▶ _LISTED RECORDS_
►

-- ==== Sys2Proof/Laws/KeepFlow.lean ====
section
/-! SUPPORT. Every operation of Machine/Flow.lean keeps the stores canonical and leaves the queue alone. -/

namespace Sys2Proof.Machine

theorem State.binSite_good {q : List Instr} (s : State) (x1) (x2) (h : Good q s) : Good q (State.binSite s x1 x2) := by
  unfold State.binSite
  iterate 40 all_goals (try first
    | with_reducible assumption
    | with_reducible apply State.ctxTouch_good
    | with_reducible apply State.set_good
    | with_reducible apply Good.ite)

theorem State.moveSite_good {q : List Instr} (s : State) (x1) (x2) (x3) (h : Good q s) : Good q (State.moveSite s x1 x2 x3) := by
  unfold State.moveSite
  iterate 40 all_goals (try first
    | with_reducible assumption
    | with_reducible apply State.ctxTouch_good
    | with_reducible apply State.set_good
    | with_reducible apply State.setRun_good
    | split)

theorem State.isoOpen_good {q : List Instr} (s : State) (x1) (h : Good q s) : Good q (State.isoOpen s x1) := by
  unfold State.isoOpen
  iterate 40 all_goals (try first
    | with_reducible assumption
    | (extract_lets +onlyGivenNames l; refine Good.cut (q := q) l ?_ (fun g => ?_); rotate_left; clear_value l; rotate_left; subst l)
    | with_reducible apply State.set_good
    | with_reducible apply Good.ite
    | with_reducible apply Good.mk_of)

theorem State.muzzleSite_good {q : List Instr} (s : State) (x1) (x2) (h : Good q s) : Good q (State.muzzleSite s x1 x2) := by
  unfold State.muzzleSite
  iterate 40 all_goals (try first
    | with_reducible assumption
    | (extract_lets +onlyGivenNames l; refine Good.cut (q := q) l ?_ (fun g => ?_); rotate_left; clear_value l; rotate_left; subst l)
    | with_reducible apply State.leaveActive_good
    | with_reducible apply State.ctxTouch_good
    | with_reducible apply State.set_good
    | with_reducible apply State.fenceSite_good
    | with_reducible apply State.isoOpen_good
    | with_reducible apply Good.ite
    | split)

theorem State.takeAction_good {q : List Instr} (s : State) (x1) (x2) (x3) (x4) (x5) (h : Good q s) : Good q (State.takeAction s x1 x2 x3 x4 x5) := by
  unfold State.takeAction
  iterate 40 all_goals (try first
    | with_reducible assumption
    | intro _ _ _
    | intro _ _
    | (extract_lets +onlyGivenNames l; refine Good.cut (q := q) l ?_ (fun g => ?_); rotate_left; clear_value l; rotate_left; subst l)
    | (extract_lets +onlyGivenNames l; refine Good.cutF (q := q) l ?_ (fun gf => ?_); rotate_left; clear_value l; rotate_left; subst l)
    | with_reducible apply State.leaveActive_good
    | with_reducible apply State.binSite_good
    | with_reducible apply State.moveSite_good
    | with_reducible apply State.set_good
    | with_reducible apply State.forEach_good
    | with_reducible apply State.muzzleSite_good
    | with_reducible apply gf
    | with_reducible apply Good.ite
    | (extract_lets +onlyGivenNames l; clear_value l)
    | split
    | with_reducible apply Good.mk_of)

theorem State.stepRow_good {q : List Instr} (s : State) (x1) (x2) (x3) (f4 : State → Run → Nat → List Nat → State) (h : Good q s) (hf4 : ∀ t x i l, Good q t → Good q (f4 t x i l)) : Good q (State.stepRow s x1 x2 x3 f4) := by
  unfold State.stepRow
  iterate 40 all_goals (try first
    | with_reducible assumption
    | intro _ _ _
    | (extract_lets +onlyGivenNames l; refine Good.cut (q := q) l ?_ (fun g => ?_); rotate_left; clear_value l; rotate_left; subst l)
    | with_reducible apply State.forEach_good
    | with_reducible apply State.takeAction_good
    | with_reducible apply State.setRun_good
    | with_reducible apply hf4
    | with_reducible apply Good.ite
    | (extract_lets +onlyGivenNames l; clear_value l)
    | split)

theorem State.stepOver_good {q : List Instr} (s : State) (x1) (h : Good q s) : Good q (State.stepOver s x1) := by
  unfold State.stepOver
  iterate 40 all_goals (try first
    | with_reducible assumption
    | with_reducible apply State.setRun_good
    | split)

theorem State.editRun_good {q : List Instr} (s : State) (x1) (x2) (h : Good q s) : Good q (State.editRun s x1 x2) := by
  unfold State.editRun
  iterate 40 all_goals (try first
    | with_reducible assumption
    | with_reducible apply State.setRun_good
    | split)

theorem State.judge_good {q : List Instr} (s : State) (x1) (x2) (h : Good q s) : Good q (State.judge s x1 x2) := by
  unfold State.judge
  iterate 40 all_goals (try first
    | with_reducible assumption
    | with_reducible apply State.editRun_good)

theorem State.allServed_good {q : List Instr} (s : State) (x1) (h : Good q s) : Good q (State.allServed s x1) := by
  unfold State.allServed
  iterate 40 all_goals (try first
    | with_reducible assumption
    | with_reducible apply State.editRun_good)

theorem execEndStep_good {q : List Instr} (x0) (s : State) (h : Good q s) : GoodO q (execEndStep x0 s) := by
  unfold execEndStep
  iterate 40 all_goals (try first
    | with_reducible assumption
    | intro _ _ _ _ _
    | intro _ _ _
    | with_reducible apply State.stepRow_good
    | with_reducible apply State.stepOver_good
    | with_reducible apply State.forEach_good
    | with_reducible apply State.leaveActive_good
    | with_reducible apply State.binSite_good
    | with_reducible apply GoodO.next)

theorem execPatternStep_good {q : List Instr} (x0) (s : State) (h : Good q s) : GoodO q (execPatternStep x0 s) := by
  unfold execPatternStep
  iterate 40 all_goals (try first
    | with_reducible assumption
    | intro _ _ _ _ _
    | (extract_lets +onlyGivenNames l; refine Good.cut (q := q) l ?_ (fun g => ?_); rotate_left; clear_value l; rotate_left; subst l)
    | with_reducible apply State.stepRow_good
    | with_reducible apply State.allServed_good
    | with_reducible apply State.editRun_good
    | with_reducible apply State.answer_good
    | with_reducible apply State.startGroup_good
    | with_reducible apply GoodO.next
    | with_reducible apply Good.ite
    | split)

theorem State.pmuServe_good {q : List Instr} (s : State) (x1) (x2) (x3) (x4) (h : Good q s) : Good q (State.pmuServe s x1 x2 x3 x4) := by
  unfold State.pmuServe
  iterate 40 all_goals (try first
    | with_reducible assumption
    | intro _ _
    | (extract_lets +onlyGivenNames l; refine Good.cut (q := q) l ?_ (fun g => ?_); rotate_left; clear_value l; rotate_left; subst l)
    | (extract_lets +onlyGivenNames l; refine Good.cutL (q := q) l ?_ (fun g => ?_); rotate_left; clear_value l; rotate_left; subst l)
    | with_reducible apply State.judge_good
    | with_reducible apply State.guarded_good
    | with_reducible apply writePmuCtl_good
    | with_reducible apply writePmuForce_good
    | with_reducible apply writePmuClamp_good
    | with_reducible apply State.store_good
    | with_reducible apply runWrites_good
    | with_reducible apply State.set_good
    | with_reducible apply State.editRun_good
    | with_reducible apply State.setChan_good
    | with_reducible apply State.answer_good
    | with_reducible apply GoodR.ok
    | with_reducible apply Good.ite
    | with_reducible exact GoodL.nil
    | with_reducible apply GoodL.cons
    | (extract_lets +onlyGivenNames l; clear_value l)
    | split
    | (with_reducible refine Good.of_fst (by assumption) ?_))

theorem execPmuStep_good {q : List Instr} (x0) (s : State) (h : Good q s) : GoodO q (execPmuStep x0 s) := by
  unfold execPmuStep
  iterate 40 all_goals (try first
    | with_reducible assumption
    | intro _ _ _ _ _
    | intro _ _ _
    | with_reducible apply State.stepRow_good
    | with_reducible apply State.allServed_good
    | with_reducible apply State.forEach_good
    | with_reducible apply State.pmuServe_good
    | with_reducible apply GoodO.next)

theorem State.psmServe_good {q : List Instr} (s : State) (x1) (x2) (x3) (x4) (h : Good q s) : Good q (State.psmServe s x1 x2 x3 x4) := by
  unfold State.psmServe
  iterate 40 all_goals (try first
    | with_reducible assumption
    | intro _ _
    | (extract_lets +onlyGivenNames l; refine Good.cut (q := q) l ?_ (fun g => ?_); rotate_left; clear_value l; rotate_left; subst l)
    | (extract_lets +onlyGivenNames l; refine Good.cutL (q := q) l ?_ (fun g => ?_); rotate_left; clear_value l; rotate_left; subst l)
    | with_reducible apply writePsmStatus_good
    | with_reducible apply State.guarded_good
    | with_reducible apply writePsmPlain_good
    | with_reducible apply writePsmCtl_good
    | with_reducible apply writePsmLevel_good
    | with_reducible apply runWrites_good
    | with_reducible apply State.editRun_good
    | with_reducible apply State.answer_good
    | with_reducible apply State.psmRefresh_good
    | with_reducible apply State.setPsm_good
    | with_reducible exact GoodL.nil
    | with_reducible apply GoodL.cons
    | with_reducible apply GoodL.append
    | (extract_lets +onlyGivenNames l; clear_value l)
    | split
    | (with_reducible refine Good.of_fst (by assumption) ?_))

◄
►

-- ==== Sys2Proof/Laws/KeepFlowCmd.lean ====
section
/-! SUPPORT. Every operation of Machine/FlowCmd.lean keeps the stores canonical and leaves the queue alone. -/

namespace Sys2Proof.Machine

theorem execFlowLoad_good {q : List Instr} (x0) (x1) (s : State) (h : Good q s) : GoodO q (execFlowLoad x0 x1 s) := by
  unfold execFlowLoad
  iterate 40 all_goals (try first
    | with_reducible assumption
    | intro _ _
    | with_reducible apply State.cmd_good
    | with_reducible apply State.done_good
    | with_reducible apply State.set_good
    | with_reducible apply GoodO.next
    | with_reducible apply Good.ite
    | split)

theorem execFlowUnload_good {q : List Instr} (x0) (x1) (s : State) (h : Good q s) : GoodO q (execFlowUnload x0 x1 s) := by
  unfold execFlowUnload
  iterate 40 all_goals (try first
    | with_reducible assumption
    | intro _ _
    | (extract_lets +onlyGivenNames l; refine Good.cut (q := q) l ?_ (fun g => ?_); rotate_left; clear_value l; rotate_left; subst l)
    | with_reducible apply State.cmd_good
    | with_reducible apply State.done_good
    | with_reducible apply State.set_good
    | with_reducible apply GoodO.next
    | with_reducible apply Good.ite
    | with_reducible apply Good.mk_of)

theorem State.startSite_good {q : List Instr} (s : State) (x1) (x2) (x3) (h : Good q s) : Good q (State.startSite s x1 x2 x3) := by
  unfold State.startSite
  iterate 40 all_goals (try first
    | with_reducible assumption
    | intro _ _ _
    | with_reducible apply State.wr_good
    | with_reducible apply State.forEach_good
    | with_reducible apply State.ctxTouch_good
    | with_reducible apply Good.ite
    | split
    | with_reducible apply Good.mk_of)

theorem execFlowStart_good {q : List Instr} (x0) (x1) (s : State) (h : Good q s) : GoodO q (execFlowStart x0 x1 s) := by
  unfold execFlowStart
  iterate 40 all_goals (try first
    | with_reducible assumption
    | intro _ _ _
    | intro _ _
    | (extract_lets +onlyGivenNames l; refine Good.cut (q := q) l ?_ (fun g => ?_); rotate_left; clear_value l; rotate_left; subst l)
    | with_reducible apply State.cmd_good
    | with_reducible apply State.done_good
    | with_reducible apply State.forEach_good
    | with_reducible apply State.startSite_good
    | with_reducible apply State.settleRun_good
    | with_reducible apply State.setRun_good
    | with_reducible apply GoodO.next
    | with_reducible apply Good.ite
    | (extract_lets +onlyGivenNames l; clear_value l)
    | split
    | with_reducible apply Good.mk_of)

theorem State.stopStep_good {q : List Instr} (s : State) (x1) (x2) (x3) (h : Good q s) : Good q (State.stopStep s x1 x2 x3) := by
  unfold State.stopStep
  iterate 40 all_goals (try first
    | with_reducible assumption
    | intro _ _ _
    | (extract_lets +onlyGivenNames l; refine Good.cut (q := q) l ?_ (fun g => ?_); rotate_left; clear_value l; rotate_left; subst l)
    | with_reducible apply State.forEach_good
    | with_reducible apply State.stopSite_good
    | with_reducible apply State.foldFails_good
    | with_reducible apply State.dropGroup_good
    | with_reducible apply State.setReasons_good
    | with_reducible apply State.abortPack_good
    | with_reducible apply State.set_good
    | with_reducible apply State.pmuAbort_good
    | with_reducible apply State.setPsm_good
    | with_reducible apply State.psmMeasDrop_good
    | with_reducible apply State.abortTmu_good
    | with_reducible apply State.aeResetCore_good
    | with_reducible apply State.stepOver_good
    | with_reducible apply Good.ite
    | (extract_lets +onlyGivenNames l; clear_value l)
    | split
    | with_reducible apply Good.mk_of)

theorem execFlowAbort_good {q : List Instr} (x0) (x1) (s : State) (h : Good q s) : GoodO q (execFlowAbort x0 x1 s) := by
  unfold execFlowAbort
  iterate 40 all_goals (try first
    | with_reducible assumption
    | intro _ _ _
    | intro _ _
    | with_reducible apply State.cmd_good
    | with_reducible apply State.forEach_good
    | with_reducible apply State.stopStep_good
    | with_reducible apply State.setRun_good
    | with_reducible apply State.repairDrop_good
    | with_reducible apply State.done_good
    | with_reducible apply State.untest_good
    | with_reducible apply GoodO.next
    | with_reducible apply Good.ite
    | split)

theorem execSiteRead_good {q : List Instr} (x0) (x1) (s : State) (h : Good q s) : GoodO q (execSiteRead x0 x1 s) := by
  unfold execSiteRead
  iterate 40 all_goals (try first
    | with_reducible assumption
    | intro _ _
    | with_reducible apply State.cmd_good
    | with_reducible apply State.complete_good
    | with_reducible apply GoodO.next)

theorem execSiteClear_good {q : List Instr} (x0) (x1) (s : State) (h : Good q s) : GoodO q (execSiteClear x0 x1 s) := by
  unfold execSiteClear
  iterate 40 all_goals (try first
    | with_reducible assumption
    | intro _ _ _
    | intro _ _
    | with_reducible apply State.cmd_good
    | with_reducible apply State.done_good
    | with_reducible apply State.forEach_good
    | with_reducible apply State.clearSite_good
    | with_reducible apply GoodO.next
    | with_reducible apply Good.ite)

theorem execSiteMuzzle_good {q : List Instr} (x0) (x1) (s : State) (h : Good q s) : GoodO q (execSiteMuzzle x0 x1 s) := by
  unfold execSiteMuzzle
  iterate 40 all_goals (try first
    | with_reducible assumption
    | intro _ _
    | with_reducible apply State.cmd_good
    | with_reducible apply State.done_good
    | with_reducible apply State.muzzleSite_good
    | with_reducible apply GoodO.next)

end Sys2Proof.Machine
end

◄
►

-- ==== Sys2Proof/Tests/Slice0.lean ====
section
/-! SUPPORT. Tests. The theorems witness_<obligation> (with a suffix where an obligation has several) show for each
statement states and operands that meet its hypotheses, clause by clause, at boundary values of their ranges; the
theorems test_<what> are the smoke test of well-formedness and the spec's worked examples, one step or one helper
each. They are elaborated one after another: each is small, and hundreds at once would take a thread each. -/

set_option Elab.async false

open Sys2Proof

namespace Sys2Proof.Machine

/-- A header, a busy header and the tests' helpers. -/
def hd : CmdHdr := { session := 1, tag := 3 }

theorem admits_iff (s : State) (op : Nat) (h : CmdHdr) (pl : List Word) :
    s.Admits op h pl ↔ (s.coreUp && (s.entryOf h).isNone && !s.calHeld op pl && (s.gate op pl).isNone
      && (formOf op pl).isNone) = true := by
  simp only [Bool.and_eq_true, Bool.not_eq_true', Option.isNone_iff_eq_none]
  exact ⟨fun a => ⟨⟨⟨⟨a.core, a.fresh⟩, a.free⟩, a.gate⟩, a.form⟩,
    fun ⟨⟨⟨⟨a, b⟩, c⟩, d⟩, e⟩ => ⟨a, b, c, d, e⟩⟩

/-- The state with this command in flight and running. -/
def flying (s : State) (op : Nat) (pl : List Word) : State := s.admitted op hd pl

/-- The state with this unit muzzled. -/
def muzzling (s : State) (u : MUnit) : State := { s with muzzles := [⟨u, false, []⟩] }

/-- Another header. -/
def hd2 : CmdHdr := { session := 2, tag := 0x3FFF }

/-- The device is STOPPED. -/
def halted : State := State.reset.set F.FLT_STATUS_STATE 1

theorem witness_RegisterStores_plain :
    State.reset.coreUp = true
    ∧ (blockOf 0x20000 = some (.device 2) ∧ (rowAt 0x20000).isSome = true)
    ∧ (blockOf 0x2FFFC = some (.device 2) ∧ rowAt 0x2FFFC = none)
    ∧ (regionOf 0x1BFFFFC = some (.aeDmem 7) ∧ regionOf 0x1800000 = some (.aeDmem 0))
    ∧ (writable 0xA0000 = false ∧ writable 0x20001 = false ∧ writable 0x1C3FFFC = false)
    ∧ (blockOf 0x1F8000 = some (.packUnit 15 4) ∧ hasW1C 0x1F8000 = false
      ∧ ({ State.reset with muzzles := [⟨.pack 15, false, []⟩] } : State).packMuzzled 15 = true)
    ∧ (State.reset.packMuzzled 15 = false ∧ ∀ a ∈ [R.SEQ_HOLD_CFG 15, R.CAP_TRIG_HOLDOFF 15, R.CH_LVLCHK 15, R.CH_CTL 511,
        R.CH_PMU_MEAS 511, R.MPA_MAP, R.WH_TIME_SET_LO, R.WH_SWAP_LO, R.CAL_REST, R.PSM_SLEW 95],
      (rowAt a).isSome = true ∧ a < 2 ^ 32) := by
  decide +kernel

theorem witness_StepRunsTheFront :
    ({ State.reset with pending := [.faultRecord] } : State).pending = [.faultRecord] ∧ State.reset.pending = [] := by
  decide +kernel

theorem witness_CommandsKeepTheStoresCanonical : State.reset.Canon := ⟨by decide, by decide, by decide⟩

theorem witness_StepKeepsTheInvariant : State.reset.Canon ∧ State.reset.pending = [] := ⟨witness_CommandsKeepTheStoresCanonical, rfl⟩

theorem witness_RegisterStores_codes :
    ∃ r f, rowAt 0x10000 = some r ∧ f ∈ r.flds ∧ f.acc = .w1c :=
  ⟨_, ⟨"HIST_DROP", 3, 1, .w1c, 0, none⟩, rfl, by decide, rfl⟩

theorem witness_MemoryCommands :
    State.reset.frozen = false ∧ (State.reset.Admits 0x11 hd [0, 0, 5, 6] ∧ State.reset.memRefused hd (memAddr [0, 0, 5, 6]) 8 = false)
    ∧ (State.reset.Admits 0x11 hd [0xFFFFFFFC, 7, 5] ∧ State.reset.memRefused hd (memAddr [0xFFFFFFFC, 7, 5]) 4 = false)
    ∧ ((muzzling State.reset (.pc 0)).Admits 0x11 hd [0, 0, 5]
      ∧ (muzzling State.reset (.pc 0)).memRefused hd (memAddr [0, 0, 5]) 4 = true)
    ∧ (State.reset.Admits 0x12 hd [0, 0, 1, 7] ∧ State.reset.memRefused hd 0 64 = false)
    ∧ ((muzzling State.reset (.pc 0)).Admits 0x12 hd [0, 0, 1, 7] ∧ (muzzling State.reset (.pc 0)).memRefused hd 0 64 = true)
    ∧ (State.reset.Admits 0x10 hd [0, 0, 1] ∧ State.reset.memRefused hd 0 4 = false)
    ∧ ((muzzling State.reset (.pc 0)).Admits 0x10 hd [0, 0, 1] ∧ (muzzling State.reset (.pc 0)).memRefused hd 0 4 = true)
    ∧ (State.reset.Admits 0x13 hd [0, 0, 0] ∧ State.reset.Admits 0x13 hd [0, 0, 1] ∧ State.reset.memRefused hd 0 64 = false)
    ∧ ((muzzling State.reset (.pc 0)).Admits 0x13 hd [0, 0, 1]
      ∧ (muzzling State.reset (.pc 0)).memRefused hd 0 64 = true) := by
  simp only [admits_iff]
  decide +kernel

◄

▶ _TASK ITEM_
Scan the material above for the string "execSiteMuzzle". Return each line where it occurs.

▶ _TASK RESPONSE_
theorem execSiteMuzzle_good {q : List Instr} (x0) (x1) (s : State) (h : Good q s) : GoodO q (execSiteMuzzle x0 x1 s) := by
  unfold execSiteMuzzle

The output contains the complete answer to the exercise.